START Dataset records

/-! ### A register -/

@[simp] theorem State.setReg_build (s : State) (off : Nat) (v : W64) : (s.setReg off v).build = s.build := rfl
@[simp] theorem State.setReg_ao (s : State) (off : Nat) (v : W64) : (s.setReg off v).ao = s.ao := rfl
@[simp] theorem State.setReg_hpt (s : State) (off : Nat) (v : W64) : (s.setReg off v).hpt = s.hpt := rfl
@[simp] theorem State.setReg_dic (s : State) (off : Nat) (v : W64) : (s.setReg off v).dic = s.dic := rfl
@[simp] theorem State.setReg_hb (s : State) (off : Nat) (v : W64) : (s.setReg off v).hb = s.hb := rfl
@[simp] theorem State.setReg_spm (s : State) (off : Nat) (v : W64) : (s.setReg off v).spm = s.spm := rfl
@[simp] theorem State.setReg_fixups (s : State) (off : Nat) (v : W64) : (s.setReg off v).fixups = s.fixups := rfl
@[simp] theorem State.setReg_scrubs (s : State) (off : Nat) (v : W64) : (s.setReg off v).scrubs = s.scrubs := rfl
@[simp] theorem State.setReg_mpt0 (s : State) (off : Nat) (v : W64) : (s.setReg off v).mpt0 = s.mpt0 := rfl
@[simp] theorem State.setReg_mpt1 (s : State) (off : Nat) (v : W64) : (s.setReg off v).mpt1 = s.mpt1 := rfl
@[simp] theorem State.setReg_lines (s : State) (off : Nat) (v : W64) : (s.setReg off v).lines = s.lines := rfl
@[simp] theorem State.setReg_cstore (s : State) (off : Nat) (v : W64) : (s.setReg off v).cstore = s.cstore := rfl
@[simp] theorem State.setReg_seqs (s : State) (off : Nat) (v : W64) : (s.setReg off v).seqs = s.seqs := rfl
@[simp] theorem State.setReg_cmds (s : State) (off : Nat) (v : W64) : (s.setReg off v).cmds = s.cmds := rfl
@[simp] theorem State.setReg_keys (s : State) (off : Nat) (v : W64) : (s.setReg off v).keys = s.keys := rfl
@[simp] theorem State.setReg_replays (s : State) (off : Nat) (v : W64) : (s.setReg off v).replays = s.replays := rfl
@[simp] theorem State.setReg_tenants (s : State) (off : Nat) (v : W64) : (s.setReg off v).tenants = s.tenants := rfl
@[simp] theorem State.setReg_trip (s : State) (off : Nat) (v : W64) : (s.setReg off v).trip = s.trip := rfl
@[simp] theorem State.setReg_pus (s : State) (off : Nat) (v : W64) : (s.setReg off v).pus = s.pus := rfl
@[simp] theorem State.setReg_tmrs (s : State) (off : Nat) (v : W64) : (s.setReg off v).tmrs = s.tmrs := rfl
@[simp] theorem State.setReg_tmrDue (s : State) (off : Nat) (v : W64) : (s.setReg off v).tmrDue = s.tmrDue := rfl
@[simp] theorem State.setReg_dec (s : State) (off : Nat) (v : W64) : (s.setReg off v).dec = s.dec := rfl
@[simp] theorem State.setReg_ring (s : State) (off : Nat) (v : W64) : (s.setReg off v).ring = s.ring := rfl
@[simp] theorem State.setReg_tsu (s : State) (off : Nat) (v : W64) : (s.setReg off v).tsu = s.tsu := rfl
@[simp] theorem State.setReg_lp (s : State) (off : Nat) (v : W64) : (s.setReg off v).lp = s.lp := rfl
@[simp] theorem State.setReg_ba (s : State) (off : Nat) (v : W64) : (s.setReg off v).ba = s.ba := rfl
@[simp] theorem State.setReg_feeds (s : State) (off : Nat) (v : W64) : (s.setReg off v).feeds = s.feeds := rfl
@[simp] theorem State.setReg_encs (s : State) (off : Nat) (v : W64) : (s.setReg off v).encs = s.encs := rfl
@[simp] theorem State.setReg_plys (s : State) (off : Nat) (v : W64) : (s.setReg off v).plys = s.plys := rfl
@[simp] theorem State.setReg_clipRuns (s : State) (off : Nat) (v : W64) : (s.setReg off v).clipRuns = s.clipRuns := rfl
@[simp] theorem State.setReg_cc (s : State) (off : Nat) (v : W64) : (s.setReg off v).cc = s.cc := rfl
@[simp] theorem State.setReg_tdu (s : State) (off : Nat) (v : W64) : (s.setReg off v).tdu = s.tdu := rfl
@[simp] theorem State.setReg_unitOff (s : State) (off : Nat) (v : W64) : (s.setReg off v).unitOff = s.unitOff := rfl
@[simp] theorem State.setReg_frame (s : State) (off : Nat) (v : W64) : (s.setReg off v).frame = s.frame := rfl
@[simp] theorem State.setReg_pending (s : State) (off : Nat) (v : W64) : (s.setReg off v).pending = s.pending := rfl
@[simp] theorem State.setReg_freeCtr (s : State) (off : Nat) (v : W64) : (s.setReg off v).freeCtr = s.freeCtr := rfl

END Dataset records

> Aim of the task: Every entry must be set down exactly, with nothing left out.

> Your solution:
/-! ### A register -/

@[simp] theorem State.setReg_build (s : State) (off : Nat) (v : W64) : (s.setReg off v).build = s.build := rfl
@[simp] theorem State.setReg_ao (s : State) (off : Nat) (v : W64) : (s.setReg off v).ao = s.ao := rfl
@[simp] theorem State.setReg_hpt (s : State) (off : Nat) (v : W64) : (s.setReg off v).hpt = s.hpt := rfl
@[simp] theorem State.setReg_dic (s : State) (off : Nat) (v : W64) : (s.setReg off v).dic = s.dic := rfl
@[simp] theorem State.setReg_hb (s : State) (off : Nat) (v : W64) : (s.setReg off v).hb = s.hb := rfl
@[simp] theorem State.setReg_spm (s : State) (off : Nat) (v : W64) : (s.setReg off v).spm = s.spm := rfl
@[simp] theorem State.setReg_fixups (s : State) (off : Nat) (v : W64) : (s.setReg off v).fixups = s.fixups := rfl
@[simp] theorem State.setReg_scrubs (s : State) (off : Nat) (v : W64) : (s.setReg off v).scrubs = s.scrubs := rfl
@[simp] theorem State.setReg_mpt0 (s : State) (off : Nat) (v : W64) : (s.setReg off v).mpt0 = s.mpt0 := rfl
@[simp] theorem State.setReg_mpt1 (s : State) (off : Nat) (v : W64) : (s.setReg off v).mpt1 = s.mpt1 := rfl
@[simp] theorem State.setReg_lines (s : State) (off : Nat) (v : W64) : (s.setReg off v).lines = s.lines := rfl
@[simp] theorem State.setReg_cstore (s : State) (off : Nat) (v : W64) : (s.setReg off v).cstore = s.cstore := rfl
@[simp] theorem State.setReg_seqs (s : State) (off : Nat) (v : W64) : (s.setReg off v).seqs = s.seqs := rfl
@[simp] theorem State.setReg_cmds (s : State) (off : Nat) (v : W64) : (s.setReg off v).cmds = s.cmds := rfl
@[simp] theorem State.setReg_keys (s : State) (off : Nat) (v : W64) : (s.setReg off v).keys = s.keys := rfl
@[simp] theorem State.setReg_replays (s : State) (off : Nat) (v : W64) : (s.setReg off v).replays = s.replays := rfl
@[simp] theorem State.setReg_tenants (s : State) (off : Nat) (v : W64) : (s.setReg off v).tenants = s.tenants := rfl
@[simp] theorem State.setReg_trip (s : State) (off : Nat) (v : W64) : (s.setReg off v).trip = s.trip := rfl
@[simp] theorem State.setReg_pus (s : State) (off : Nat) (v : W64) : (s.setReg off v).pus = s.pus := rfl
@[simp] theorem State.setReg_tmrs (s : State) (off : Nat) (v : W64) : (s.setReg off v).tmrs = s.tmrs := rfl
@[simp] theorem State.setReg_tmrDue (s : State) (off : Nat) (v : W64) : (s.setReg off v).tmrDue = s.tmrDue := rfl
@[simp] theorem State.setReg_dec (s : State) (off : Nat) (v : W64) : (s.setReg off v).dec = s.dec := rfl
@[simp] theorem State.setReg_ring (s : State) (off : Nat) (v : W64) : (s.setReg off v).ring = s.ring := rfl
@[simp] theorem State.setReg_tsu (s : State) (off : Nat) (v : W64) : (s.setReg off v).tsu = s.tsu := rfl
@[simp] theorem State.setReg_lp (s : State) (off : Nat) (v : W64) : (s.setReg off v).lp = s.lp := rfl
@[simp] theorem State.setReg_ba (s : State) (off : Nat) (v : W64) : (s.setReg off v).ba = s.ba := rfl
@[simp] theorem State.setReg_feeds (s : State) (off : Nat) (v : W64) : (s.setReg off v).feeds = s.feeds := rfl
@[simp] theorem State.setReg_encs (s : State) (off : Nat) (v : W64) : (s.setReg off v).encs = s.encs := rfl
@[simp] theorem State.setReg_plys (s : State) (off : Nat) (v : W64) : (s.setReg off v).plys = s.plys := rfl
@[simp] theorem State.setReg_clipRuns (s : State) (off : Nat) (v : W64) : (s.setReg off v).clipRuns = s.clipRuns := rfl
@[simp] theorem State.setReg_cc (s : State) (off : Nat) (v : W64) : (s.setReg off v).cc = s.cc := rfl
@[simp] theorem State.setReg_tdu (s : State) (off : Nat) (v : W64) : (s.setReg off v).tdu = s.tdu := rfl
@[simp] theorem State.setReg_unitOff (s : State) (off : Nat) (v : W64) : (s.setReg off v).unitOff = s.unitOff := rfl
@[simp] theorem State.setReg_frame (s : State) (off : Nat) (v : W64) : (s.setReg off v).frame = s.frame := rfl
@[simp] theorem State.setReg_pending (s : State) (off : Nat) (v : W64) : (s.setReg off v).pending = s.pending := rfl
@[simp] theorem State.setReg_freeCtr (s : State) (off : Nat) (v : W64) : (s.setReg off v).freeCtr = s.freeCtr := rfl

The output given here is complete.